/-! ### setTs -/

@[simp] theorem State.pending_setTs (s : State) (x : TimescaleUnit) : (s.setTs x).pending = s.pending := rfl
@[simp] theorem State.resetHeld_setTs (s : State) (x : TimescaleUnit) : (s.setTs x).resetHeld = s.resetHeld := rfl
@[simp] theorem State.ts_setTs (s : State) (x : TimescaleUnit) : (s.setTs x).ts = x := rfl
@[simp] theorem State.refs_setTs (s : State) (x : TimescaleUnit) : (s.setTs x).refs = s.refs := rfl
@[simp] theorem State.engine_setTs (s : State) (x : TimescaleUnit) : (s.setTs x).engine = s.engine := rfl
@[simp] theorem State.marks_setTs (s : State) (x : TimescaleUnit) : (s.setTs x).marks = s.marks := rfl
@[simp] theorem State.outcomes_setTs (s : State) (x : TimescaleUnit) : (s.setTs x).outcomes = s.outcomes := rfl
@[simp] theorem State.lines_setTs (s : State) (x : TimescaleUnit) : (s.setTs x).lines = s.lines := rfl
@[simp] theorem State.composer_setTs (s : State) (x : TimescaleUnit) : (s.setTs x).composer = s.composer := rfl
@[simp] theorem State.net_setTs (s : State) (x : TimescaleUnit) : (s.setTs x).net = s.net := rfl
@[simp] theorem State.clients_setTs (s : State) (x : TimescaleUnit) : (s.setTs x).clients = s.clients := rfl
@[simp] theorem State.ports_setTs (s : State) (x : TimescaleUnit) : (s.setTs x).ports = s.ports := rfl
@[simp] theorem State.claim_setTs (s : State) (x : TimescaleUnit) : (s.setTs x).claim = s.claim := rfl

/-! ### setEngine -/

@[simp] theorem State.pending_setEngine (s : State) (x : Engine) : (s.setEngine x).pending = s.pending := rfl
@[simp] theorem State.resetHeld_setEngine (s : State) (x : Engine) : (s.setEngine x).resetHeld = s.resetHeld := rfl
@[simp] theorem State.ts_setEngine (s : State) (x : Engine) : (s.setEngine x).ts = s.ts := rfl
@[simp] theorem State.refs_setEngine (s : State) (x : Engine) : (s.setEngine x).refs = s.refs := rfl
@[simp] theorem State.engine_setEngine (s : State) (x : Engine) : (s.setEngine x).engine = x := rfl
@[simp] theorem State.marks_setEngine (s : State) (x : Engine) : (s.setEngine x).marks = s.marks := rfl
@[simp] theorem State.outcomes_setEngine (s : State) (x : Engine) : (s.setEngine x).outcomes = s.outcomes := rfl
@[simp] theorem State.lines_setEngine (s : State) (x : Engine) : (s.setEngine x).lines = s.lines := rfl
@[simp] theorem State.composer_setEngine (s : State) (x : Engine) : (s.setEngine x).composer = s.composer := rfl
@[simp] theorem State.net_setEngine (s : State) (x : Engine) : (s.setEngine x).net = s.net := rfl
@[simp] theorem State.clients_setEngine (s : State) (x : Engine) : (s.setEngine x).clients = s.clients := rfl
@[simp] theorem State.ports_setEngine (s : State) (x : Engine) : (s.setEngine x).ports = s.ports := rfl
@[simp] theorem State.claim_setEngine (s : State) (x : Engine) : (s.setEngine x).claim = s.claim := rfl

/-! ### setRef -/

@[simp] theorem State.pending_setRef (s : State) (r : RefId) (x : Reference) : (s.setRef r x).pending = s.pending := rfl
@[simp] theorem State.resetHeld_setRef (s : State) (r : RefId) (x : Reference) :
    (s.setRef r x).resetHeld = s.resetHeld := rfl
@[simp] theorem State.ts_setRef (s : State) (r : RefId) (x : Reference) : (s.setRef r x).ts = s.ts := rfl
@[simp] theorem State.refs_setRef (s : State) (r : RefId) (x : Reference) : (s.setRef r x).refs = s.refs.set r x := rfl
@[simp] theorem State.engine_setRef (s : State) (r : RefId) (x : Reference) : (s.setRef r x).engine = s.engine := rfl
@[simp] theorem State.marks_setRef (s : State) (r : RefId) (x : Reference) : (s.setRef r x).marks = s.marks := rfl
@[simp] theorem State.outcomes_setRef (s : State) (r : RefId) (x : Reference) :
    (s.setRef r x).outcomes = s.outcomes := rfl
@[simp] theorem State.lines_setRef (s : State) (r : RefId) (x : Reference) : (s.setRef r x).lines = s.lines := rfl
@[simp] theorem State.composer_setRef (s : State) (r : RefId) (x : Reference) :
    (s.setRef r x).composer = s.composer := rfl
@[simp] theorem State.net_setRef (s : State) (r : RefId) (x : Reference) : (s.setRef r x).net = s.net := rfl
@[simp] theorem State.clients_setRef (s : State) (r : RefId) (x : Reference) : (s.setRef r x).clients = s.clients := rfl
@[simp] theorem State.ports_setRef (s : State) (r : RefId) (x : Reference) : (s.setRef r x).ports = s.ports := rfl
@[simp] theorem State.claim_setRef (s : State) (r : RefId) (x : Reference) : (s.setRef r x).claim = s.claim := rfl

/-! ### setLine -/

@[simp] theorem State.pending_setLine (s : State) (i : LineId) (x : Line) : (s.setLine i x).pending = s.pending := rfl
@[simp] theorem State.resetHeld_setLine (s : State) (i : LineId) (x : Line) :
    (s.setLine i x).resetHeld = s.resetHeld := rfl
@[simp] theorem State.ts_setLine (s : State) (i : LineId) (x : Line) : (s.setLine i x).ts = s.ts := rfl
@[simp] theorem State.refs_setLine (s : State) (i : LineId) (x : Line) : (s.setLine i x).refs = s.refs := rfl
@[simp] theorem State.engine_setLine (s : State) (i : LineId) (x : Line) : (s.setLine i x).engine = s.engine := rfl
@[simp] theorem State.marks_setLine (s : State) (i : LineId) (x : Line) : (s.setLine i x).marks = s.marks := rfl
@[simp] theorem State.outcomes_setLine (s : State) (i : LineId) (x : Line) :
    (s.setLine i x).outcomes = s.outcomes := rfl
@[simp] theorem State.lines_setLine (s : State) (i : LineId) (x : Line) : (s.setLine i x).lines = s.lines.set i x := rfl
@[simp] theorem State.composer_setLine (s : State) (i : LineId) (x : Line) :
    (s.setLine i x).composer = s.composer := rfl
@[simp] theorem State.net_setLine (s : State) (i : LineId) (x : Line) : (s.setLine i x).net = s.net := rfl
@[simp] theorem State.clients_setLine (s : State) (i : LineId) (x : Line) : (s.setLine i x).clients = s.clients := rfl
@[simp] theorem State.ports_setLine (s : State) (i : LineId) (x : Line) : (s.setLine i x).ports = s.ports := rfl
@[simp] theorem State.claim_setLine (s : State) (i : LineId) (x : Line) : (s.setLine i x).claim = s.claim := rfl

/-! ### setPort -/

@[simp] theorem State.pending_setPort (s : State) (mp : Mp) (x : MasterPort) :
    (s.setPort mp x).pending = s.pending := rfl
@[simp] theorem State.resetHeld_setPort (s : State) (mp : Mp) (x : MasterPort) :
    (s.setPort mp x).resetHeld = s.resetHeld := rfl
@[simp] theorem State.ts_setPort (s : State) (mp : Mp) (x : MasterPort) : (s.setPort mp x).ts = s.ts := rfl
@[simp] theorem State.refs_setPort (s : State) (mp : Mp) (x : MasterPort) : (s.setPort mp x).refs = s.refs := rfl
@[simp] theorem State.engine_setPort (s : State) (mp : Mp) (x : MasterPort) : (s.setPort mp x).engine = s.engine := rfl
@[simp] theorem State.marks_setPort (s : State) (mp : Mp) (x : MasterPort) : (s.setPort mp x).marks = s.marks := rfl
@[simp] theorem State.outcomes_setPort (s : State) (mp : Mp) (x : MasterPort) :
    (s.setPort mp x).outcomes = s.outcomes := rfl
@[simp] theorem State.lines_setPort (s : State) (mp : Mp) (x : MasterPort) : (s.setPort mp x).lines = s.lines := rfl
@[simp] theorem State.composer_setPort (s : State) (mp : Mp) (x : MasterPort) :
    (s.setPort mp x).composer = s.composer := rfl
@[simp] theorem State.net_setPort (s : State) (mp : Mp) (x : MasterPort) : (s.setPort mp x).net = s.net := rfl
@[simp] theorem State.clients_setPort (s : State) (mp : Mp) (x : MasterPort) :
    (s.setPort mp x).clients = s.clients := rfl
@[simp] theorem State.ports_setPort (s : State) (mp : Mp) (x : MasterPort) :
    (s.setPort mp x).ports = s.ports.set mp x := rfl
@[simp] theorem State.claim_setPort (s : State) (mp : Mp) (x : MasterPort) : (s.setPort mp x).claim = s.claim := rfl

════════════════

Problem requirements: Tell how many lines in the material above include the word "refs", giving the number only.

Result for this exercise: 5